** Opening MATERIAL TO PROCESS block **

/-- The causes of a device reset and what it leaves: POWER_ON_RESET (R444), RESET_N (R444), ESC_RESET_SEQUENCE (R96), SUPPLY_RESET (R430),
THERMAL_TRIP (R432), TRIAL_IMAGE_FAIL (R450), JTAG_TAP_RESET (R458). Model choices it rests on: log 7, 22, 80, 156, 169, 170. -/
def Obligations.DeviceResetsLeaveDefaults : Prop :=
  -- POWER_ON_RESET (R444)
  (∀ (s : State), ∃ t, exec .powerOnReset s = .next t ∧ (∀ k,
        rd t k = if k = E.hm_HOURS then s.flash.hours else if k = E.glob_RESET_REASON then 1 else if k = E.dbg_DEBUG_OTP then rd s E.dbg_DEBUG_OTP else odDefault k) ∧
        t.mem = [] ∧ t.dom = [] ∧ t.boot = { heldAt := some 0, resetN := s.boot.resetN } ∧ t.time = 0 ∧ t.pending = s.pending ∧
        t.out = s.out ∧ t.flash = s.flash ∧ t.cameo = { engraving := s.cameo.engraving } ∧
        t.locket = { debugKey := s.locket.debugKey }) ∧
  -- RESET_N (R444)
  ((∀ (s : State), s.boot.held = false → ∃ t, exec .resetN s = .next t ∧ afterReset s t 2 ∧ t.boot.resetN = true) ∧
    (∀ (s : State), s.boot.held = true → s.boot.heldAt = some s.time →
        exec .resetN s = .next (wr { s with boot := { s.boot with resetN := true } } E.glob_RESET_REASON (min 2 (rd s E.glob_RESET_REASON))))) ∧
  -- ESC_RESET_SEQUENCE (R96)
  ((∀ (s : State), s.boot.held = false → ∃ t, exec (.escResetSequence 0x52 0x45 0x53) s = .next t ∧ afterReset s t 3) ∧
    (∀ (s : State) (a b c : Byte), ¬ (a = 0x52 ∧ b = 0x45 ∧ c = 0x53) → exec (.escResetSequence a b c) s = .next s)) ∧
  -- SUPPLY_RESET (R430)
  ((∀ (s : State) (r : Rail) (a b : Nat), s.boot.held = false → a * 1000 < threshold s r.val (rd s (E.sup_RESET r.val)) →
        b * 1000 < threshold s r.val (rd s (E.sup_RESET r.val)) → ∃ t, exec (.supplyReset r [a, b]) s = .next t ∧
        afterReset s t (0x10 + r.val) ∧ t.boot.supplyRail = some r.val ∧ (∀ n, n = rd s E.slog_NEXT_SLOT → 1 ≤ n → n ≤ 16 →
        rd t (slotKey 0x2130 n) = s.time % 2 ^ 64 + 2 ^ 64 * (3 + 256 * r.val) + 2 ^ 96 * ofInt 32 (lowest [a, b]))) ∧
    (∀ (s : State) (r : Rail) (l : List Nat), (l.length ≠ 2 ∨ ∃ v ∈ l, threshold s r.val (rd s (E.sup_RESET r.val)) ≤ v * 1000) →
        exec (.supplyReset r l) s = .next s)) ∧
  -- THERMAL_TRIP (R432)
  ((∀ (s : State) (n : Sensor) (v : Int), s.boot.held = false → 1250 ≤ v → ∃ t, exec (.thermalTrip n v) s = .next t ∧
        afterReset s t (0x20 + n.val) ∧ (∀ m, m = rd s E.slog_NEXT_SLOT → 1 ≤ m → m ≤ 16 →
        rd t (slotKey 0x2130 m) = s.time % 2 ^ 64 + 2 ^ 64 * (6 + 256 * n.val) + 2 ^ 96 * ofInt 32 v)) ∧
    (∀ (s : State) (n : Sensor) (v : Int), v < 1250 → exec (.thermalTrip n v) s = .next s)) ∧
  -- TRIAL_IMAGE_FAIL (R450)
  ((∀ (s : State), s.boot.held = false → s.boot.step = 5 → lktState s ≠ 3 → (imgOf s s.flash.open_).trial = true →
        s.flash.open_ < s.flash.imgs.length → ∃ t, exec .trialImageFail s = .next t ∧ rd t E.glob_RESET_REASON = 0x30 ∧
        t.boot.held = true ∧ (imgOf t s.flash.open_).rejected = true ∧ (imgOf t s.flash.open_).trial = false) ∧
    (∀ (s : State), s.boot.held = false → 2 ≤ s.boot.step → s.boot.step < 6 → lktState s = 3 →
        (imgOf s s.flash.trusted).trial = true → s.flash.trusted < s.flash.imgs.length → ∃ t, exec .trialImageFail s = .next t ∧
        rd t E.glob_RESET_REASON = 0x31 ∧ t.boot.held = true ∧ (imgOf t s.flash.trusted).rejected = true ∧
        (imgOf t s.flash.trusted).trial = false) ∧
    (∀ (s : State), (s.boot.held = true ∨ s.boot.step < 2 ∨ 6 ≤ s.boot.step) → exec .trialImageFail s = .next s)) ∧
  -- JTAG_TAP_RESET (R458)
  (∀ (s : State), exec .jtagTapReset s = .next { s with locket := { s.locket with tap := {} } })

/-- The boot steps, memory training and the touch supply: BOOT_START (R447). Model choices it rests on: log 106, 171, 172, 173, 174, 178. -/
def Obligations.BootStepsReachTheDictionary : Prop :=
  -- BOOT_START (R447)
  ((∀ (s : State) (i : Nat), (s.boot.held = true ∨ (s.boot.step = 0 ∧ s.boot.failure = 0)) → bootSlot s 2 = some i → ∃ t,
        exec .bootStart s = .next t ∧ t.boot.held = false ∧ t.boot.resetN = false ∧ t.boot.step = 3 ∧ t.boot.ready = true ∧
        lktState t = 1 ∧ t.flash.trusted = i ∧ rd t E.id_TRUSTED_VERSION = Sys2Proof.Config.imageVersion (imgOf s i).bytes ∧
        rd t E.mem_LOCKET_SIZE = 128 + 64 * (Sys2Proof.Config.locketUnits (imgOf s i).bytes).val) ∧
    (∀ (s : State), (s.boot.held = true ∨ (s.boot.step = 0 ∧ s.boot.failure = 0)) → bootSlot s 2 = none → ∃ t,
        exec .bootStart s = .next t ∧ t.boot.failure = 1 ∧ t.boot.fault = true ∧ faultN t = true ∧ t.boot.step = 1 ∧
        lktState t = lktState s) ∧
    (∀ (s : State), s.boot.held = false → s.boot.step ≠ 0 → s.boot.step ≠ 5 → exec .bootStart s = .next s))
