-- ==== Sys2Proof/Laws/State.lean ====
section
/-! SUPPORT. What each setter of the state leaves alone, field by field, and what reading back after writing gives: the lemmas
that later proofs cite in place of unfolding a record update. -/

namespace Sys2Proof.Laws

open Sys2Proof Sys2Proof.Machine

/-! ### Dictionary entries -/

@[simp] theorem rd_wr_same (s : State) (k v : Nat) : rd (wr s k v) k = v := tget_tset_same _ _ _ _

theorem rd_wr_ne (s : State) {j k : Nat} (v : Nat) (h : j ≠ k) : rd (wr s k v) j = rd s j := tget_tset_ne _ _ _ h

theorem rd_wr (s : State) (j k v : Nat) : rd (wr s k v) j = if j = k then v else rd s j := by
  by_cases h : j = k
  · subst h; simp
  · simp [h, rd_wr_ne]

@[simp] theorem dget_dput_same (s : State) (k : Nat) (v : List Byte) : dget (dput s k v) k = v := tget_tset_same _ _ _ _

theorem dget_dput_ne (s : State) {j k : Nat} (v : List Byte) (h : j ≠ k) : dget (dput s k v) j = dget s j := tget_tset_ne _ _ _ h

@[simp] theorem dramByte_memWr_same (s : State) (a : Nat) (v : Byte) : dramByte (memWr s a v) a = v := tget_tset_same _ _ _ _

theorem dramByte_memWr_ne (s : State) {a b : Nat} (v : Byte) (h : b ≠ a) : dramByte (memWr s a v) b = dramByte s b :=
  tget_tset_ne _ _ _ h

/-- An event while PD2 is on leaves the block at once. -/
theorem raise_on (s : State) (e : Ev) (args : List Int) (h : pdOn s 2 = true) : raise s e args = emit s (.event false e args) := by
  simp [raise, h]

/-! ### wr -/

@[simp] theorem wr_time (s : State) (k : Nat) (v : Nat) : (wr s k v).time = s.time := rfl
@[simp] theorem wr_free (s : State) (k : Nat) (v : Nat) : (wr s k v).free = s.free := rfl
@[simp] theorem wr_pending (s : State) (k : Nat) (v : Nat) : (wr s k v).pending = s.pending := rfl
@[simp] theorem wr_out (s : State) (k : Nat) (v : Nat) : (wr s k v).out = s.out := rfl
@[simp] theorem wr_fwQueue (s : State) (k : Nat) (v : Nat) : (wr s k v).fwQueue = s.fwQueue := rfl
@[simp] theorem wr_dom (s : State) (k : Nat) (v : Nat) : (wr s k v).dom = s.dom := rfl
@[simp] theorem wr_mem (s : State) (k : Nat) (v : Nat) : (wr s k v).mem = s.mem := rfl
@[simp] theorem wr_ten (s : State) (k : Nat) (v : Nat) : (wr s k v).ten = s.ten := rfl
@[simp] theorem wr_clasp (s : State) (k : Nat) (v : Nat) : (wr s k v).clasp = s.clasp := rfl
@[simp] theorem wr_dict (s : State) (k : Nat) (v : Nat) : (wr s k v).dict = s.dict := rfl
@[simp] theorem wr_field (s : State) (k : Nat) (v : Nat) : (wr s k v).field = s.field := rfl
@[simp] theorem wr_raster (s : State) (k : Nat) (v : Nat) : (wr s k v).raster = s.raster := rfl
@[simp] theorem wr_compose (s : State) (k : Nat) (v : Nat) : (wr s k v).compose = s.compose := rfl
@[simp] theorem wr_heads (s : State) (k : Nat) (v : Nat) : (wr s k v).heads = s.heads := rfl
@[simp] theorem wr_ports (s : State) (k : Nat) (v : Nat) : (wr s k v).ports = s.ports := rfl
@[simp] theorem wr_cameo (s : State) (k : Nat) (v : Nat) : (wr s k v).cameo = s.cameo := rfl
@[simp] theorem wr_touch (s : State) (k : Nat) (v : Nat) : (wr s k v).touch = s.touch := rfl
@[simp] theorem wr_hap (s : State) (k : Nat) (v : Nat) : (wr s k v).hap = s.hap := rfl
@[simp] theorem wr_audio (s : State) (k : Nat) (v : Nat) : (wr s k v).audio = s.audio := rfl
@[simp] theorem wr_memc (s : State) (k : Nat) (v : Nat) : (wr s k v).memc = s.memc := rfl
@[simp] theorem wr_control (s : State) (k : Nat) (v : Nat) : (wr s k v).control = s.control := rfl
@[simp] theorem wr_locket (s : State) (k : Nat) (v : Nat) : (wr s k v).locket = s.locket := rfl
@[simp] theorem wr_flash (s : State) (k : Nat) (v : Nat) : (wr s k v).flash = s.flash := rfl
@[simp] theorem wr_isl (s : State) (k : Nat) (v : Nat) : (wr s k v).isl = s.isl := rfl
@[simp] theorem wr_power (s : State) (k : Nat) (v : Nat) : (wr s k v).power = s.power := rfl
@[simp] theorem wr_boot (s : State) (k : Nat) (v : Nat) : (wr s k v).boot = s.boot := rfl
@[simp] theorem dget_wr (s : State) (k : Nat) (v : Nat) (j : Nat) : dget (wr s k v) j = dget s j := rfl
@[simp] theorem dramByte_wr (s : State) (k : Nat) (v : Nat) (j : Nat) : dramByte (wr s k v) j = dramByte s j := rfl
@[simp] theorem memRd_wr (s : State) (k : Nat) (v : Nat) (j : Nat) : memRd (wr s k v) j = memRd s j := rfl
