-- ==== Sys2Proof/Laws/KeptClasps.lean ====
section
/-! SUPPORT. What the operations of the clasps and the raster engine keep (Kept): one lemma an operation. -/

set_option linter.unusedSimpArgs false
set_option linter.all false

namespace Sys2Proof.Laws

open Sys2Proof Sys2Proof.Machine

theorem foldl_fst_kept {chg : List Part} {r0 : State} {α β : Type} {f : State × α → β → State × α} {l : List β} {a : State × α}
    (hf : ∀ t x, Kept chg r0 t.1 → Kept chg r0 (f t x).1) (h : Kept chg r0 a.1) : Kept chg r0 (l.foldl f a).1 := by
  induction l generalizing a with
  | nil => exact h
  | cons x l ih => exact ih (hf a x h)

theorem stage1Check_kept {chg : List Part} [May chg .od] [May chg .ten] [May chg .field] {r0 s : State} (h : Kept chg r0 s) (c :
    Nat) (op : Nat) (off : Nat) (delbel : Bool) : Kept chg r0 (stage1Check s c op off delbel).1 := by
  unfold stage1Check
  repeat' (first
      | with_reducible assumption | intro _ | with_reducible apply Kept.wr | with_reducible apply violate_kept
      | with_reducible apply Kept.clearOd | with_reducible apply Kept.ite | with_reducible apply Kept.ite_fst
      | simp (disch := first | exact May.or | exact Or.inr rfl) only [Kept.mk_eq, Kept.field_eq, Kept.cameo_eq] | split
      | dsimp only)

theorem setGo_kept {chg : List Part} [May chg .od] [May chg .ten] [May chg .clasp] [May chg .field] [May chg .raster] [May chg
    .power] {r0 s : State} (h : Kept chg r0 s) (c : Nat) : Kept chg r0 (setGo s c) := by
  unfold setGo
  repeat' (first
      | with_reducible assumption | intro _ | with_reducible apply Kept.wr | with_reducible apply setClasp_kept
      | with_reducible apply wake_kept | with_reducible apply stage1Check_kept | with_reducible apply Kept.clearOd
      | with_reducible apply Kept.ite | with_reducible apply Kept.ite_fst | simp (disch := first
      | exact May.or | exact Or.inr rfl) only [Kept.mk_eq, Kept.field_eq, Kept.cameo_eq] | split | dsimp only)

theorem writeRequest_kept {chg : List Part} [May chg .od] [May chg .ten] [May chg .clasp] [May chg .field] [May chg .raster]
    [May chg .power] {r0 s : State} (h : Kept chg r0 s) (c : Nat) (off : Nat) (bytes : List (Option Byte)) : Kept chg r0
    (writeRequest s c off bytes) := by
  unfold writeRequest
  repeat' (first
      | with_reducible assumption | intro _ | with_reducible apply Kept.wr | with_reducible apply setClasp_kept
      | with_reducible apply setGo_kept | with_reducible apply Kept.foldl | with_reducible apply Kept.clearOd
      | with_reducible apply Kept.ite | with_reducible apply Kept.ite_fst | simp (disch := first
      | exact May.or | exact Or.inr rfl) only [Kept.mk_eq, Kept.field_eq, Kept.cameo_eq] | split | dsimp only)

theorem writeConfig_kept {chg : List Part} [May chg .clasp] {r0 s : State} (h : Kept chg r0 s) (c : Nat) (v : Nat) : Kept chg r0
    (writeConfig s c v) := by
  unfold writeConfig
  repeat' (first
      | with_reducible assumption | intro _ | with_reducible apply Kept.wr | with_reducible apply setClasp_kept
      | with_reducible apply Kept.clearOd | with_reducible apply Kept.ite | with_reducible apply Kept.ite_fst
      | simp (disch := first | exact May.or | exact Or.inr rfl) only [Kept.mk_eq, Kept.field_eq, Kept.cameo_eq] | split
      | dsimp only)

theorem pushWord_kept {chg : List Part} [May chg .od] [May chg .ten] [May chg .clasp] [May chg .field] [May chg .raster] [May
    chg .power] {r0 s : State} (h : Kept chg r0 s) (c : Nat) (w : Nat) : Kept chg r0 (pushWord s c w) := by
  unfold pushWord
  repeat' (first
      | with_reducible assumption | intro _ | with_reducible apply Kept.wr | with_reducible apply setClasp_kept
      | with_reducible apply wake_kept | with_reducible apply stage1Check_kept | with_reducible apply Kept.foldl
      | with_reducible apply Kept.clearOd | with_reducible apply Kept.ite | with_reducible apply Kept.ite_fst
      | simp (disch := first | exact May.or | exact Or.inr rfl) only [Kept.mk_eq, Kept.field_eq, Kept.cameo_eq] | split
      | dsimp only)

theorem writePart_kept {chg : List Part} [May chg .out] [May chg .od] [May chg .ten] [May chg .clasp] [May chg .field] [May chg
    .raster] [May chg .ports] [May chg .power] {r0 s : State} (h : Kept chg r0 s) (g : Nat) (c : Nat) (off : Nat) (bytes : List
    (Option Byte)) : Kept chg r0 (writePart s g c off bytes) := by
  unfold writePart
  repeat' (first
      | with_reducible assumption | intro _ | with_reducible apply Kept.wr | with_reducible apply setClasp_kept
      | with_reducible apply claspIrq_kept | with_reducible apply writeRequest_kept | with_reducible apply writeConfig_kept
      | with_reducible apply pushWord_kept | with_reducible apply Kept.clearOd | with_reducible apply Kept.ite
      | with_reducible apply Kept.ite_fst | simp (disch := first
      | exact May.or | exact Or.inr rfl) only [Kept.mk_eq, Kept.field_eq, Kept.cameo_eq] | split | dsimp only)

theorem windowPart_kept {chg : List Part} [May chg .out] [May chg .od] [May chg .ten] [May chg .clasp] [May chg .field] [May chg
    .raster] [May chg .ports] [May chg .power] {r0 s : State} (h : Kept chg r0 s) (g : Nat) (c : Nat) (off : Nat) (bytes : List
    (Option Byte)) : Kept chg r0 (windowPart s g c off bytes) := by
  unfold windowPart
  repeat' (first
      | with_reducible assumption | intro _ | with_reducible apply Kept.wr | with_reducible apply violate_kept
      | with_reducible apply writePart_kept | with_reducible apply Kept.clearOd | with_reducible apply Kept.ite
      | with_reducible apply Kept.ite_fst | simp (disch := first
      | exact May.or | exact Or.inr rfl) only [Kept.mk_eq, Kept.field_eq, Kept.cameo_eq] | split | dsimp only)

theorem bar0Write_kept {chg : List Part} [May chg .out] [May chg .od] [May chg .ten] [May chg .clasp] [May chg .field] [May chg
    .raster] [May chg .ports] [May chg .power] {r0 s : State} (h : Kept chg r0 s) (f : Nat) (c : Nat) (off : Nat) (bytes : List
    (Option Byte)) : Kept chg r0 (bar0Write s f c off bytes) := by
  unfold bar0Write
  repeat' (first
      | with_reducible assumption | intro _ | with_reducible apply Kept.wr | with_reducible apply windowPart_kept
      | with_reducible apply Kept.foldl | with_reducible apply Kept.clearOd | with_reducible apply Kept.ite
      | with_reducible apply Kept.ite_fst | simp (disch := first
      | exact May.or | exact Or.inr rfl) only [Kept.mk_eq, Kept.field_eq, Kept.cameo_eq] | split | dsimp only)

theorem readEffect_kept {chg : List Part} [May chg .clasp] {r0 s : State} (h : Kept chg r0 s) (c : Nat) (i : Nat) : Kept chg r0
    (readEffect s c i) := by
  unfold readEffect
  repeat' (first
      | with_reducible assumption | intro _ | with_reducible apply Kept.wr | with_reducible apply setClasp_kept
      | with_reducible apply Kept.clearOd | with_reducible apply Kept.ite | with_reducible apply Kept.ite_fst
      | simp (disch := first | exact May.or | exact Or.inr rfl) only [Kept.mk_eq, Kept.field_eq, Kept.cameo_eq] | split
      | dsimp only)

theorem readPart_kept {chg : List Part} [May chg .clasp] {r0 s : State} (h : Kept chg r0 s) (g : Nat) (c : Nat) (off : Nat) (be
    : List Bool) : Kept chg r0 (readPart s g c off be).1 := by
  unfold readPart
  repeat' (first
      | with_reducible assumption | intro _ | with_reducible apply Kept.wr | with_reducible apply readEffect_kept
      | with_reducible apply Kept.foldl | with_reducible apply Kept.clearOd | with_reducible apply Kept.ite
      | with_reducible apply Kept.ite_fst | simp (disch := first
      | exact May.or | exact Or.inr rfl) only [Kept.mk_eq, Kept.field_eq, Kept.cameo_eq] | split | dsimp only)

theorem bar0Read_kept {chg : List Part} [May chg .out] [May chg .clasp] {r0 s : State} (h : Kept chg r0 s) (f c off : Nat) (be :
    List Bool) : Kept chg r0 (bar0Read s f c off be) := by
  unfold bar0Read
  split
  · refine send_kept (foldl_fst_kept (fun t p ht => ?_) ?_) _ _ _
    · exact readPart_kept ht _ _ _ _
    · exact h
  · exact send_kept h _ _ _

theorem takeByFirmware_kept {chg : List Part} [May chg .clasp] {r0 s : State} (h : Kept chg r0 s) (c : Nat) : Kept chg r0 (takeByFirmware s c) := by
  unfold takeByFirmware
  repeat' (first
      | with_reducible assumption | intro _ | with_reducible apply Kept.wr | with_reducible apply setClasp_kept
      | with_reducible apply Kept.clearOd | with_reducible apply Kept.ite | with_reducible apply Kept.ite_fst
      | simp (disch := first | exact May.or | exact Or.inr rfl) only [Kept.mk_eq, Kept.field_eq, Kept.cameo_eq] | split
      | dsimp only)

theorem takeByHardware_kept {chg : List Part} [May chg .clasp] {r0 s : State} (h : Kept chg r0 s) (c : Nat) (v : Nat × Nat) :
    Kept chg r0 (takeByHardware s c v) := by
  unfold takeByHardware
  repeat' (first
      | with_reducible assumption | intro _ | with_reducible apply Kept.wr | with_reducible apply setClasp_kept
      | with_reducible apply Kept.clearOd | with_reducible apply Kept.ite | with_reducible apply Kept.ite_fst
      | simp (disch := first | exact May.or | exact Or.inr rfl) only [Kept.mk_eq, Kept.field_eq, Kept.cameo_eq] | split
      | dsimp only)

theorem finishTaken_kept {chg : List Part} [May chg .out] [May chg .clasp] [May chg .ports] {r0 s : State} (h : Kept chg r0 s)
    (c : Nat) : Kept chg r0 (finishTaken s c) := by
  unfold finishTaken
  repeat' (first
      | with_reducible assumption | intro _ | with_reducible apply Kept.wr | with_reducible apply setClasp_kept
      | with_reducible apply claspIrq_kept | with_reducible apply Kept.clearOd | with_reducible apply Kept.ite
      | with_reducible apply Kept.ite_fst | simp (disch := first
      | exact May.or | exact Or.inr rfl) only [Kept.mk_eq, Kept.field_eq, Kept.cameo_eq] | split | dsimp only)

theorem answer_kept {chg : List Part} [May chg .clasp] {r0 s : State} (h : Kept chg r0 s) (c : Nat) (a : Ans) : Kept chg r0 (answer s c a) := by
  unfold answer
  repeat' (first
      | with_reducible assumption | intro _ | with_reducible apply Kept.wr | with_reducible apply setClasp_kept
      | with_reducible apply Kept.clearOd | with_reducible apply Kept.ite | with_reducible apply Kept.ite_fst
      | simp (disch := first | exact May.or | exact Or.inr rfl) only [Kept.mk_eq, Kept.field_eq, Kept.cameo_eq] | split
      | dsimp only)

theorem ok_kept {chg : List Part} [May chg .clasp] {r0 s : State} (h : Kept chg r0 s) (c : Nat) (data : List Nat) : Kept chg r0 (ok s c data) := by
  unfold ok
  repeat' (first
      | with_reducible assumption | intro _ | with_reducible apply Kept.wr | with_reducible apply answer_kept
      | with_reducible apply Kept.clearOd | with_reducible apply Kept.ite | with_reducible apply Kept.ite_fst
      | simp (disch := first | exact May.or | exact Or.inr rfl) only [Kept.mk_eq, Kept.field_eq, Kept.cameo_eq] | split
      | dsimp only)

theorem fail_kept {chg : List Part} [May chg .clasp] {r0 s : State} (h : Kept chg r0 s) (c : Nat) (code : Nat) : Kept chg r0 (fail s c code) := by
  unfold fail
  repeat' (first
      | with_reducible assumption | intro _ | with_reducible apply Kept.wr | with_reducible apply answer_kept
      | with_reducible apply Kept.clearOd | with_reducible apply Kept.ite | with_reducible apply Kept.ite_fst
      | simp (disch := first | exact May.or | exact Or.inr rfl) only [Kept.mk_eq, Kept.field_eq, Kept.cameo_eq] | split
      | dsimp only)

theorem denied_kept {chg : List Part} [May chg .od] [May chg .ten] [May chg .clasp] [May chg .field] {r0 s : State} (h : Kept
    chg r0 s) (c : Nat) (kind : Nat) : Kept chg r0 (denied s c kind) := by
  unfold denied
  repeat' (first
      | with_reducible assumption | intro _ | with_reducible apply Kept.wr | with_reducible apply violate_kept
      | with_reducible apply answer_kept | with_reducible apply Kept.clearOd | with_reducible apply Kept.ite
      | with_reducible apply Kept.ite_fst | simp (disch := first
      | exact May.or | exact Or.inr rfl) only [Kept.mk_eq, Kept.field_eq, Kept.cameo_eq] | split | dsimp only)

** Closing MATERIAL TO PROCESS block **

§ WHAT YOU ARE ASKED TO DO
Filter the entries above down to the lines containing the word "time".

§ SOLUTION TO THE EXERCISE
        t.mem = [] ∧ t.dom = [] ∧ t.boot = { heldAt := some 0, resetN := s.boot.resetN } ∧ t.time = 0 ∧ t.pending = s.pending ∧
    (∀ (s : State), s.boot.held = true → s.boot.heldAt = some s.time →
        rd t (slotKey 0x2130 n) = s.time % 2 ^ 64 + 2 ^ 64 * (3 + 256 * r.val) + 2 ^ 96 * ofInt 32 (lowest [a, b]))) ∧
        rd t (slotKey 0x2130 m) = s.time % 2 ^ 64 + 2 ^ 64 * (6 + 256 * n.val) + 2 ^ 96 * ofInt 32 v)) ∧
@[simp] theorem wr_time (s : State) (k : Nat) (v : Nat) : (wr s k v).time = s.time := rfl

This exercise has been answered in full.